Velocity & Acceleration

Knowing how far a particle has gone is only half the story; we also want to know how fast and how its motion is changing. Average speed is total path length divided by total time, a scalar: $\text{speed}_{avg} = \dfrac{\text{path length}}{\Delta t}$. Average velocity is total displacement divided by total time, a vector that carries the sign of $\Delta x$: $\bar{v} = \dfrac{\Delta x}{\Delta t} = \dfrac{x_2 - x_1}{t_2 - t_1}$. The SI unit of both is $\text{m/s}$, and the handy road conversion is $1\,\text{km/h} = \dfrac{5}{18}\,\text{m/s}$.

Average values hide the moment-to-moment detail. To capture the speedometer reading at one instant we shrink the time interval to zero. The instantaneous velocity is the limit of average velocity as $\Delta t \to 0$, which is exactly the calculus derivative of position with respect to time: $v = \lim_{\Delta t \to 0} \dfrac{\Delta x}{\Delta t} = \dfrac{dx}{dt}$. Geometrically, $v$ is the slope of the tangent to the position-time ($x$-$t$) graph at that instant. The magnitude of instantaneous velocity equals the instantaneous speed.

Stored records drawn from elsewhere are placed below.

-- ==== Sys2Proof/Word.lean ====
section
/-!
DEFINITION. The widths of the block's data (spec/00_scope.md R9, R11; spec/10_state.md R20): nothing but names of types.
-/

namespace Sys2Proof

/-- "A byte is 8 bits, an unsigned value 0 to 255" (R9). -/
abbrev Byte := BitVec 8

/-- A byte sequence (R11): a command packet, a response packet, a frame, a payload. -/
abbrev Packet := List Byte

/-- A frame offset or a frame length: 5 bits (R20, R51). -/
abbrev Offset := BitVec 5

/-- The 32-bit pattern of an IEEE 754 binary32 value: sign bit 31, exponent bits 30:23, fraction bits 22:0 (R14). -/
abbrev F32 := BitVec 32

end Sys2Proof
end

When velocity itself changes, the particle accelerates. Average acceleration is the change in velocity over the time taken: $\bar{a} = \dfrac{v_2 - v_1}{t_2 - t_1} = \dfrac{\Delta v}{\Delta t}$. Pushing $\Delta t \to 0$ gives the instantaneous acceleration, the derivative of velocity: $a = \dfrac{dv}{dt} = \dfrac{d^2x}{dt^2}$. Acceleration is a vector and its SI unit is $\text{m/s}^2$. On a velocity-time ($v$-$t$) graph, $a$ is the slope of the curve.

Signs deserve care in 1D. Acceleration is positive when velocity increases in the $+x$ sense and negative when velocity decreases — but a negative acceleration does not always mean slowing down. If a particle already moves in the $-x$ direction, a negative acceleration speeds it up. The reliable rule is: the particle speeds up when $v$ and $a$ have the same sign and slows down (retardation) when they have opposite signs.

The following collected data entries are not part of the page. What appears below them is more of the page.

-- ==== Sys2Proof/Machine/Port.lean ====
section
/-!
DEFINITION. What the block does with one move of the host (spec/30_encoding.md R70, R78; spec/70_reset_and_hazards.md R250):
serve a command packet, or be reset.
-/

namespace Sys2Proof.Machine

/-- Serve one command packet (R78, R216): decode it and run the instruction; an illegal packet changes nothing and is answered
`[0xFF]`, whatever made it illegal. -/
def serveCommand (cmd : Packet) (s : State) : Host.Outcome State Fault Refusal :=
  match decode cmd with
  | .ok i => exec i s
  | .error _ => raise .illegal s

/-- One host move (R8, R250). A command that a reset abandons leaves no trace: no response, and the state is the reset state
whatever it had done (log 7). -/
def serveMove (move : HostMove) (s : State) : Host.Outcome State Fault Refusal :=
  match move with
  | .command cmd => serveCommand cmd s
  | .reset _ => .next (applyReset s)

/-- With no host move the block is idle and nothing changes (R8, R252, log 3). -/
def idle (s : State) : Host.Outcome State Fault Refusal :=
  .next s

/-- The state whose very next host move is a given command packet. -/
def presentCommand (cmd : Packet) (s : State) : State :=
  { s with moves := .command cmd :: s.moves }

end Sys2Proof.Machine
end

A special, very common case is uniform acceleration, where $a$ is constant in both magnitude and direction. Free fall near the Earth's surface (ignoring air) is the classic example, with $a = g \approx 9.8\,\text{m/s}^2$ directed downward. Under uniform acceleration the velocity changes linearly with time, which is what makes the equations of motion in the next topic so simple.

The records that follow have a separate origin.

-- ==== Sys2Proof/Certificates/Slice0/Obligations.lean ====
section
/-!
DEFINITION. The statements for the provers, from the numbered rules of spec/. `answered p s` is `s` with one more response `p`
and nothing else changed (Safety.lean), so that a conclusion of the form `exec i s = .next (answered p { s with … })` says the
response, every field that changes and, by the record update, that every other field is unchanged.
-/

open Sys2Proof Sys2Proof.Machine

/-! ### Encoding -/

/-- R72, R74, R77: eleven packets written out byte by byte from the opcode map, and the instructions they stand for. -/
def Obligations.WrittenPacketsDecode : Prop :=
  decode [0b00000001] = .ok .sysStatus ∧
  decode [0b00010000] = .ok .crcInit ∧
  decode [0b00010001, 0b01101000] = .ok (.crcUpdate 0x68) ∧
  decode [0b00010010] = .ok .crcRead ∧
  decode [0b00010011, 0b01111100] = .ok (.crcVerify 0x7C) ∧
  decode [0b00100000, 0b00000000, 0b01001110, 0b10000101] = .ok (.decDecode .temperature 0x4E 0x85) ∧
  decode [0b00100000, 0b00000001, 0b01101000, 0b00111010] = .ok (.decDecode .humidity 0x68 0x3A) ∧
  decode [0x30, 0x00, 0x00, 0x13, 0xA2, 0x00, 0x40, 0x64, 0x03, 0x75, 0x4E, 0x85] =
    .ok (.frmBuild 0x00 #v[0x00, 0x13, 0xA2, 0x00, 0x40, 0x64, 0x03, 0x75] [0x4E, 0x85]) ∧
  decode [0b00110001] = .ok .frmLen ∧
  decode [0b00110010] = .ok .frmNext ∧
  decode [0b00110011] = .ok .frmRewind

/-- R71 to R78, R81: decoding and encoding agree in both directions, for every instruction, every operand value and every
packet: a packet decodes to an instruction exactly when it is that instruction's packet. -/
def Obligations.DecodeInvertsEncode : Prop :=
  ∀ (cmd : Packet) (i : Instr), decode cmd = .ok i ↔ cmd = encode i

/-- R85, R79: the decoder accepts exactly the packets that select a row of the opcode table, and no packet selects two. -/
def Obligations.DecoderAcceptsWhatTheTableSelects : Prop :=
  ∀ cmd : Packet,
    ((∃ i, decode cmd = .ok i) ↔ WellFormed.packet cmd = true) ∧
    (WellFormed.rows.filter (fun r => r.selectedBy cmd)).length ≤ 1

/-- R79, R216: the illegal packets are those R79 lists; an illegal packet changes no state and is answered `[0xFF]`; every other
packet is an instruction. 0x00 is not an opcode. -/
def Obligations.IllegalPacketsChangeNothing : Prop :=
  (∀ (s : State) (cmd : Packet) (rest : List HostMove), IllegalPacket cmd → s.moves = .command cmd :: rest →
    step s = .next (answered [0xFF] { s with moves := rest })) ∧
  (∀ cmd : Packet, ¬ IllegalPacket cmd → ∃ i, decode cmd = .ok i) ∧
  (∀ operands : List Byte, IllegalPacket (0x00 :: operands))

/-- R220: the first condition in the order of the rule is the one reported: empty, then opcode, then length, then the range of
`kind`, all before any error of an instruction; then no frame, before the end of the frame. -/
def Obligations.ErrorPriority : Prop :=
  decode [] = .error .emptyPacket ∧
  (∀ (op : Byte) (operands : List Byte),
    op ∉ ([0x01, 0x10, 0x11, 0x12, 0x13, 0x20, 0x30, 0x31, 0x32, 0x33] : List Byte) →
    decode (op :: operands) = .error .unassignedOpcode) ∧
  (∀ operands : List Byte, operands.length ≠ 3 → decode (0x20 :: operands) = .error .wrongLength) ∧
  (∀ k msb lsb : Byte, 0x01 < k → decode [0x20, k, msb, lsb] = .error .kindOutOfRange) ∧
  (∀ operands : List Byte, operands.length < 9 → decode (0x30 :: operands) = .error .wrongLength) ∧
  (∀ (s : State) (operands : List Byte) (rest : List HostMove), operands.length = 18 →
    s.moves = .command (0x30 :: operands) :: rest → ∃ t, step s = .next t ∧ t.responses = s.responses ++ [[0x02]]) ∧
  (∀ s : State, s.fvalid = false → s.rptr = s.flen → exec .frmNext s = .next (answered [0x03] s))

/-! ### The step, the host and reset -/

/-- R58, R78: when the packet the host presents decodes to an instruction, the step is that instruction's effect, with the move
taken off the host's list and nothing else around it. -/
def Obligations.StepRunsTheDecodedInstruction : Prop :=
  ∀ (s : State) (cmd : Packet) (rest : List HostMove) (i : Instr),
    s.moves = .command cmd :: rest → decode cmd = .ok i → step s = exec i { s with moves := rest }

/-- R8, R252, and the model's choice of log 3: with no move of the host, a step changes nothing. -/
def Obligations.IdleStepChangesNothing : Prop :=
  ∀ s : State, s.moves = [] → step s = .next s

/-- R250: reset, applied between commands or during one, gives the reset values whatever the state was, and emits no response;
that earlier responses stay emitted is log 2. The cells of `fbuf` are not mentioned: they are unspecified. -/
def Obligations.ResetGivesTheResetValues : Prop :=
  ∀ (s : State) (abandoned : Option Packet) (rest : List HostMove), s.moves = .reset abandoned :: rest →
    ∃ t, step s = .next t ∧ t.crc = 0x00 ∧ t.flen = 0 ∧ t.rptr = 0 ∧ t.fvalid = false ∧ t.ptl = false ∧
      t.moves = rest ∧ t.responses = s.responses

/-- R36: the reset state. -/
def Obligations.ResetValues : Prop :=
  State.reset.crc = 0x00 ∧ State.reset.flen = 0 ∧ State.reset.rptr = 0 ∧ State.reset.fvalid = false ∧
  State.reset.ptl = false ∧ exec .sysStatus State.reset = .next (answered [0x00, 0x00] State.reset)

Average velocity $\bar{v} = \dfrac{\Delta x}{\Delta t}$ (vector); average speed uses path length (scalar).
Instantaneous velocity $v = \dfrac{dx}{dt}$ = slope of the $x$-$t$ tangent.
Acceleration $a = \dfrac{dv}{dt} = \dfrac{d^2x}{dt^2}$ = slope of the $v$-$t$ graph, unit $\text{m/s}^2$.
Speeds up when $v$ and $a$ share a sign; slows down (retardation) when they differ.
Uniform acceleration: $a$ constant; velocity changes linearly with time.

Solved Examples

Worked Example

A car travels $240\,\text{km}$ in $4\,\text{hours}$ along a straight road. Find its average speed in $\text{km/h}$ and $\text{m/s}$.

Solution

$\text{speed}_{avg} = \dfrac{240}{4} = 60\,\text{km/h}$.
Convert: $60 \times \dfrac{5}{18} = \dfrac{300}{18} = 16.67\,\text{m/s}$.

Answer: $60\,\text{km/h} = 16.67\,\text{m/s}$.

Worked Example

A particle's position is $x = 4 + 6t - t^2$ (SI units). Find its velocity at $t = 2\,\text{s}$.

Solution

$v = \dfrac{dx}{dt} = \dfrac{d}{dt}(4 + 6t - t^2)$.
$v = 6 - 2t$.
At $t = 2$: $v = 6 - 2(2) = 6 - 4 = 2\,\text{m/s}$.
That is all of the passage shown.